BEGIN PROVIDED DATA
-- ==== Sys2Proof/Machine/Flags.lean ====
section
/-! DEFINITION. The derived flags and the status word (spec/10_state.md R24, R29, R31; spec/45_system.md R240). -/

namespace Sys2Proof.Machine

/-- `EMPTY = (LEN = 0)` (R24). -/
def State.isEmpty (s : State) : Bool := decide (s.len.toNat = 0)

/-- `FULL = (LEN = N)` (R24). -/
def State.isFull (s : State) : Bool := decide (s.len.toNat = s.capacity)

/-- `FREE = N - LEN` (R24). -/
def State.free (s : State) : Nat := s.capacity - s.len.toNat

/-- The host-visible CRC commands exist (spec/00_scope.md R7). -/
def State.crcPresent (s : State) : Bool := decide (s.cfg.crcUnit = .present)

/-- `STATUS` (R29): bits 23:6 are 0, then CRC_UNIT, CRC_VARIANT, LAYOUT, TOK_VALID, FULL and EMPTY at bit 0. -/
def State.status (s : State) : Count :=
  0#18 ++ BitVec.ofBool s.crcPresent ++ BitVec.ofBool (decide (s.cfg.crcVariant = .ibm3740))
    ++ BitVec.ofBool (decide (s.cfg.layout = .contiguous)) ++ BitVec.ofBool s.tokValid
    ++ BitVec.ofBool s.isFull ++ BitVec.ofBool s.isEmpty

end Sys2Proof.Machine
end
END PROVIDED DATA
**PROBLEM**
Wherever the string "ofBool" occurs in the listing, return the line it sits on.

**THE COMPLETED TASK**
  0#18 ++ BitVec.ofBool s.crcPresent ++ BitVec.ofBool (decide (s.cfg.crcVariant = .ibm3740))
    ++ BitVec.ofBool (decide (s.cfg.layout = .contiguous)) ++ BitVec.ofBool s.tokValid
    ++ BitVec.ofBool s.isFull ++ BitVec.ofBool s.isEmpty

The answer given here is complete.